[TASK] Wherever the word "respSize" appears in a line of the data, that line should be copied.

Stored data:
++++++
@[simp] theorem State.raise_cfg (c : Condition) (s : State) : (State.raise c s).cfg = s.cfg := rfl
@[simp] theorem State.raise_inited (c : Condition) (s : State) : (State.raise c s).inited = s.inited := rfl
@[simp] theorem State.raise_lock (c : Condition) (s : State) : (State.raise c s).lock = s.lock := rfl
@[simp] theorem State.raise_linkPhase (c : Condition) (s : State) : (State.raise c s).linkPhase = s.linkPhase := rfl
@[simp] theorem State.raise_pendA (c : Condition) (s : State) : (State.raise c s).pendA = s.pendA := rfl
@[simp] theorem State.raise_pendD (c : Condition) (s : State) : (State.raise c s).pendD = s.pendD := rfl
@[simp] theorem State.raise_syncFault (c : Condition) (s : State) : (State.raise c s).syncFault = s.syncFault := rfl
@[simp] theorem State.raise_hseq (c : Condition) (s : State) : (State.raise c s).hseq = s.hseq := rfl
@[simp] theorem State.raise_hcmd (c : Condition) (s : State) : (State.raise c s).hcmd = s.hcmd := rfl
@[simp] theorem State.raise_outCursor (c : Condition) (s : State) : (State.raise c s).outCursor = s.outCursor := rfl
@[simp] theorem State.raise_outCount (c : Condition) (s : State) : (State.raise c s).outCount = s.outCount := rfl
@[simp] theorem State.raise_inCursor (c : Condition) (s : State) : (State.raise c s).inCursor = s.inCursor := rfl
@[simp] theorem State.raise_inCount (c : Condition) (s : State) : (State.raise c s).inCount = s.inCount := rfl
@[simp] theorem State.raise_rxAddr (c : Condition) (s : State) : (State.raise c s).rxAddr = s.rxAddr := rfl
@[simp] theorem State.raise_rxLen (c : Condition) (s : State) : (State.raise c s).rxLen = s.rxLen := rfl
@[simp] theorem State.raise_txAddr (c : Condition) (s : State) : (State.raise c s).txAddr = s.txAddr := rfl
@[simp] theorem State.raise_txLen (c : Condition) (s : State) : (State.raise c s).txLen = s.txLen := rfl
@[simp] theorem State.raise_rxTrigEn (c : Condition) (s : State) : (State.raise c s).rxTrigEn = s.rxTrigEn := rfl
@[simp] theorem State.raise_txTrigEn (c : Condition) (s : State) : (State.raise c s).txTrigEn = s.txTrigEn := rfl
@[simp] theorem State.raise_mem (c : Condition) (s : State) : (State.raise c s).mem = s.mem := rfl
@[simp] theorem State.raise_epoch (c : Condition) (s : State) : (State.raise c s).epoch = s.epoch := rfl
@[simp] theorem State.raise_sel (c : Condition) (s : State) : (State.raise c s).sel = s.sel := rfl
@[simp] theorem State.raise_rxRemain (c : Condition) (s : State) : (State.raise c s).rxRemain = s.rxRemain := rfl
@[simp] theorem State.raise_txRemain (c : Condition) (s : State) : (State.raise c s).txRemain = s.txRemain := rfl
@[simp] theorem State.raise_rxq (c : Condition) (s : State) : (State.raise c s).rxq = s.rxq := rfl
@[simp] theorem State.raise_txq (c : Condition) (s : State) : (State.raise c s).txq = s.txq := rfl
@[simp] theorem State.raise_masterLog (c : Condition) (s : State) : (State.raise c s).masterLog = s.masterLog := rfl
@[simp] theorem State.raise_draws (c : Condition) (s : State) : (State.raise c s).draws = s.draws := rfl
@[simp] theorem State.raise_cmd (c : Condition) (s : State) : (State.raise c s).cmd = s.cmd := rfl
@[simp] theorem State.raise_cmdFrame (c : Condition) (s : State) : (State.raise c s).cmdFrame = s.cmdFrame := rfl
@[simp] theorem State.raise_respSize (c : Condition) (s : State) : (State.raise c s).respSize = s.respSize := rfl
@[simp] theorem State.raise_respFrame (c : Condition) (s : State) : (State.raise c s).respFrame = s.respFrame := rfl
@[simp] theorem State.raise_during (c : Condition) (s : State) : (State.raise c s).during = s.during := rfl
@[simp] theorem State.raise_sched (c : Condition) (s : State) : (State.raise c s).sched = s.sched := rfl
@[simp] theorem State.raise_report (c : Condition) (s : State) : (State.raise c s).report = { s.report with conds := s.report.conds ++ [c] } := rfl

@[simp] theorem State.withResult_cfg (r : MicroResult) (s : State) : (State.withResult r s).cfg = s.cfg := rfl
@[simp] theorem State.withResult_inited (r : MicroResult) (s : State) : (State.withResult r s).inited = s.inited := rfl
@[simp] theorem State.withResult_lock (r : MicroResult) (s : State) : (State.withResult r s).lock = s.lock := rfl
@[simp] theorem State.withResult_linkPhase (r : MicroResult) (s : State) : (State.withResult r s).linkPhase = s.linkPhase := rfl
@[simp] theorem State.withResult_pendA (r : MicroResult) (s : State) : (State.withResult r s).pendA = s.pendA := rfl
@[simp] theorem State.withResult_pendD (r : MicroResult) (s : State) : (State.withResult r s).pendD = s.pendD := rfl
@[simp] theorem State.withResult_syncFault (r : MicroResult) (s : State) : (State.withResult r s).syncFault = s.syncFault := rfl
@[simp] theorem State.withResult_hseq (r : MicroResult) (s : State) : (State.withResult r s).hseq = s.hseq := rfl
@[simp] theorem State.withResult_hcmd (r : MicroResult) (s : State) : (State.withResult r s).hcmd = s.hcmd := rfl
@[simp] theorem State.withResult_outCursor (r : MicroResult) (s : State) : (State.withResult r s).outCursor = s.outCursor := rfl
@[simp] theorem State.withResult_outCount (r : MicroResult) (s : State) : (State.withResult r s).outCount = s.outCount := rfl
@[simp] theorem State.withResult_inCursor (r : MicroResult) (s : State) : (State.withResult r s).inCursor = s.inCursor := rfl
@[simp] theorem State.withResult_inCount (r : MicroResult) (s : State) : (State.withResult r s).inCount = s.inCount := rfl
@[simp] theorem State.withResult_rxAddr (r : MicroResult) (s : State) : (State.withResult r s).rxAddr = s.rxAddr := rfl
@[simp] theorem State.withResult_rxLen (r : MicroResult) (s : State) : (State.withResult r s).rxLen = s.rxLen := rfl
@[simp] theorem State.withResult_txAddr (r : MicroResult) (s : State) : (State.withResult r s).txAddr = s.txAddr := rfl
@[simp] theorem State.withResult_txLen (r : MicroResult) (s : State) : (State.withResult r s).txLen = s.txLen := rfl
@[simp] theorem State.withResult_rxTrigEn (r : MicroResult) (s : State) : (State.withResult r s).rxTrigEn = s.rxTrigEn := rfl
@[simp] theorem State.withResult_txTrigEn (r : MicroResult) (s : State) : (State.withResult r s).txTrigEn = s.txTrigEn := rfl
@[simp] theorem State.withResult_mem (r : MicroResult) (s : State) : (State.withResult r s).mem = s.mem := rfl
@[simp] theorem State.withResult_epoch (r : MicroResult) (s : State) : (State.withResult r s).epoch = s.epoch := rfl
@[simp] theorem State.withResult_sel (r : MicroResult) (s : State) : (State.withResult r s).sel = s.sel := rfl
@[simp] theorem State.withResult_rxRemain (r : MicroResult) (s : State) : (State.withResult r s).rxRemain = s.rxRemain := rfl
@[simp] theorem State.withResult_txRemain (r : MicroResult) (s : State) : (State.withResult r s).txRemain = s.txRemain := rfl
@[simp] theorem State.withResult_rxq (r : MicroResult) (s : State) : (State.withResult r s).rxq = s.rxq := rfl
@[simp] theorem State.withResult_txq (r : MicroResult) (s : State) : (State.withResult r s).txq = s.txq := rfl
@[simp] theorem State.withResult_masterLog (r : MicroResult) (s : State) : (State.withResult r s).masterLog = s.masterLog := rfl
@[simp] theorem State.withResult_draws (r : MicroResult) (s : State) : (State.withResult r s).draws = s.draws := rfl
@[simp] theorem State.withResult_cmd (r : MicroResult) (s : State) : (State.withResult r s).cmd = s.cmd := rfl
@[simp] theorem State.withResult_cmdFrame (r : MicroResult) (s : State) : (State.withResult r s).cmdFrame = s.cmdFrame := rfl
@[simp] theorem State.withResult_respSize (r : MicroResult) (s : State) : (State.withResult r s).respSize = s.respSize := rfl
@[simp] theorem State.withResult_respFrame (r : MicroResult) (s : State) : (State.withResult r s).respFrame = s.respFrame := rfl
@[simp] theorem State.withResult_during (r : MicroResult) (s : State) : (State.withResult r s).during = s.during := rfl
@[simp] theorem State.withResult_sched (r : MicroResult) (s : State) : (State.withResult r s).sched = s.sched := rfl
@[simp] theorem State.withResult_report (r : MicroResult) (s : State) : (State.withResult r s).report = { s.report with result := r } := rfl

@[simp] theorem State.takeLock_cfg (s : State) : (s.takeLock).cfg = s.cfg := rfl
@[simp] theorem State.takeLock_inited (s : State) : (s.takeLock).inited = s.inited := rfl
@[simp] theorem State.takeLock_lock (s : State) : (s.takeLock).lock = true := rfl
@[simp] theorem State.takeLock_linkPhase (s : State) : (s.takeLock).linkPhase = s.linkPhase := rfl
@[simp] theorem State.takeLock_pendA (s : State) : (s.takeLock).pendA = s.pendA := rfl
@[simp] theorem State.takeLock_pendD (s : State) : (s.takeLock).pendD = s.pendD := rfl
@[simp] theorem State.takeLock_syncFault (s : State) : (s.takeLock).syncFault = s.syncFault := rfl
@[simp] theorem State.takeLock_hseq (s : State) : (s.takeLock).hseq = s.hseq := rfl
@[simp] theorem State.takeLock_hcmd (s : State) : (s.takeLock).hcmd = s.hcmd := rfl
@[simp] theorem State.takeLock_outCursor (s : State) : (s.takeLock).outCursor = s.outCursor := rfl
@[simp] theorem State.takeLock_outCount (s : State) : (s.takeLock).outCount = s.outCount := rfl
@[simp] theorem State.takeLock_inCursor (s : State) : (s.takeLock).inCursor = s.inCursor := rfl
@[simp] theorem State.takeLock_inCount (s : State) : (s.takeLock).inCount = s.inCount := rfl
@[simp] theorem State.takeLock_rxAddr (s : State) : (s.takeLock).rxAddr = s.rxAddr := rfl
@[simp] theorem State.takeLock_rxLen (s : State) : (s.takeLock).rxLen = s.rxLen := rfl
@[simp] theorem State.takeLock_txAddr (s : State) : (s.takeLock).txAddr = s.txAddr := rfl
@[simp] theorem State.takeLock_txLen (s : State) : (s.takeLock).txLen = s.txLen := rfl
@[simp] theorem State.takeLock_rxTrigEn (s : State) : (s.takeLock).rxTrigEn = s.rxTrigEn := rfl
@[simp] theorem State.takeLock_txTrigEn (s : State) : (s.takeLock).txTrigEn = s.txTrigEn := rfl
@[simp] theorem State.takeLock_mem (s : State) : (s.takeLock).mem = s.mem := rfl
@[simp] theorem State.takeLock_epoch (s : State) : (s.takeLock).epoch = s.epoch := rfl
@[simp] theorem State.takeLock_sel (s : State) : (s.takeLock).sel = s.sel := rfl
@[simp] theorem State.takeLock_rxRemain (s : State) : (s.takeLock).rxRemain = s.rxRemain := rfl
@[simp] theorem State.takeLock_txRemain (s : State) : (s.takeLock).txRemain = s.txRemain := rfl
@[simp] theorem State.takeLock_rxq (s : State) : (s.takeLock).rxq = s.rxq := rfl
@[simp] theorem State.takeLock_txq (s : State) : (s.takeLock).txq = s.txq := rfl
@[simp] theorem State.takeLock_masterLog (s : State) : (s.takeLock).masterLog = s.masterLog := rfl
@[simp] theorem State.takeLock_draws (s : State) : (s.takeLock).draws = s.draws := rfl
@[simp] theorem State.takeLock_cmd (s : State) : (s.takeLock).cmd = s.cmd := rfl
@[simp] theorem State.takeLock_cmdFrame (s : State) : (s.takeLock).cmdFrame = s.cmdFrame := rfl
@[simp] theorem State.takeLock_respSize (s : State) : (s.takeLock).respSize = s.respSize := rfl
@[simp] theorem State.takeLock_respFrame (s : State) : (s.takeLock).respFrame = s.respFrame := rfl
@[simp] theorem State.takeLock_during (s : State) : (s.takeLock).during = s.during := rfl
@[simp] theorem State.takeLock_sched (s : State) : (s.takeLock).sched = s.sched := rfl
@[simp] theorem State.takeLock_report (s : State) : (s.takeLock).report = s.report := rfl

@[simp] theorem State.dropLock_cfg (s : State) : (s.dropLock).cfg = s.cfg := rfl
@[simp] theorem State.dropLock_inited (s : State) : (s.dropLock).inited = s.inited := rfl
@[simp] theorem State.dropLock_lock (s : State) : (s.dropLock).lock = false := rfl
@[simp] theorem State.dropLock_linkPhase (s : State) : (s.dropLock).linkPhase = s.linkPhase := rfl
@[simp] theorem State.dropLock_pendA (s : State) : (s.dropLock).pendA = s.pendA := rfl
@[simp] theorem State.dropLock_pendD (s : State) : (s.dropLock).pendD = s.pendD := rfl
@[simp] theorem State.dropLock_syncFault (s : State) : (s.dropLock).syncFault = s.syncFault := rfl
@[simp] theorem State.dropLock_hseq (s : State) : (s.dropLock).hseq = s.hseq := rfl
@[simp] theorem State.dropLock_hcmd (s : State) : (s.dropLock).hcmd = s.hcmd := rfl
@[simp] theorem State.dropLock_outCursor (s : State) : (s.dropLock).outCursor = s.outCursor := rfl
@[simp] theorem State.dropLock_outCount (s : State) : (s.dropLock).outCount = s.outCount := rfl
@[simp] theorem State.dropLock_inCursor (s : State) : (s.dropLock).inCursor = s.inCursor := rfl
@[simp] theorem State.dropLock_inCount (s : State) : (s.dropLock).inCount = s.inCount := rfl
@[simp] theorem State.dropLock_rxAddr (s : State) : (s.dropLock).rxAddr = s.rxAddr := rfl
@[simp] theorem State.dropLock_rxLen (s : State) : (s.dropLock).rxLen = s.rxLen := rfl
@[simp] theorem State.dropLock_txAddr (s : State) : (s.dropLock).txAddr = s.txAddr := rfl
@[simp] theorem State.dropLock_txLen (s : State) : (s.dropLock).txLen = s.txLen := rfl
@[simp] theorem State.dropLock_rxTrigEn (s : State) : (s.dropLock).rxTrigEn = s.rxTrigEn := rfl
@[simp] theorem State.dropLock_txTrigEn (s : State) : (s.dropLock).txTrigEn = s.txTrigEn := rfl
@[simp] theorem State.dropLock_mem (s : State) : (s.dropLock).mem = s.mem := rfl
@[simp] theorem State.dropLock_epoch (s : State) : (s.dropLock).epoch = s.epoch := rfl
@[simp] theorem State.dropLock_sel (s : State) : (s.dropLock).sel = s.sel := rfl
@[simp] theorem State.dropLock_rxRemain (s : State) : (s.dropLock).rxRemain = s.rxRemain := rfl
@[simp] theorem State.dropLock_txRemain (s : State) : (s.dropLock).txRemain = s.txRemain := rfl
@[simp] theorem State.dropLock_rxq (s : State) : (s.dropLock).rxq = s.rxq := rfl
@[simp] theorem State.dropLock_txq (s : State) : (s.dropLock).txq = s.txq := rfl
@[simp] theorem State.dropLock_masterLog (s : State) : (s.dropLock).masterLog = s.masterLog := rfl
@[simp] theorem State.dropLock_draws (s : State) : (s.dropLock).draws = s.draws := rfl
@[simp] theorem State.dropLock_cmd (s : State) : (s.dropLock).cmd = s.cmd := rfl
@[simp] theorem State.dropLock_cmdFrame (s : State) : (s.dropLock).cmdFrame = s.cmdFrame := rfl
@[simp] theorem State.dropLock_respSize (s : State) : (s.dropLock).respSize = s.respSize := rfl
@[simp] theorem State.dropLock_respFrame (s : State) : (s.dropLock).respFrame = s.respFrame := rfl
@[simp] theorem State.dropLock_during (s : State) : (s.dropLock).during = s.during := rfl
@[simp] theorem State.dropLock_sched (s : State) : (s.dropLock).sched = s.sched := rfl
@[simp] theorem State.dropLock_report (s : State) : (s.dropLock).report = s.report := rfl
++++++
[SOLVED PROBLEM]
@[simp] theorem State.raise_respSize (c : Condition) (s : State) : (State.raise c s).respSize = s.respSize := rfl
@[simp] theorem State.withResult_respSize (r : MicroResult) (s : State) : (State.withResult r s).respSize = s.respSize := rfl
@[simp] theorem State.takeLock_respSize (s : State) : (s.takeLock).respSize = s.respSize := rfl
@[simp] theorem State.dropLock_respSize (s : State) : (s.dropLock).respSize = s.respSize := rfl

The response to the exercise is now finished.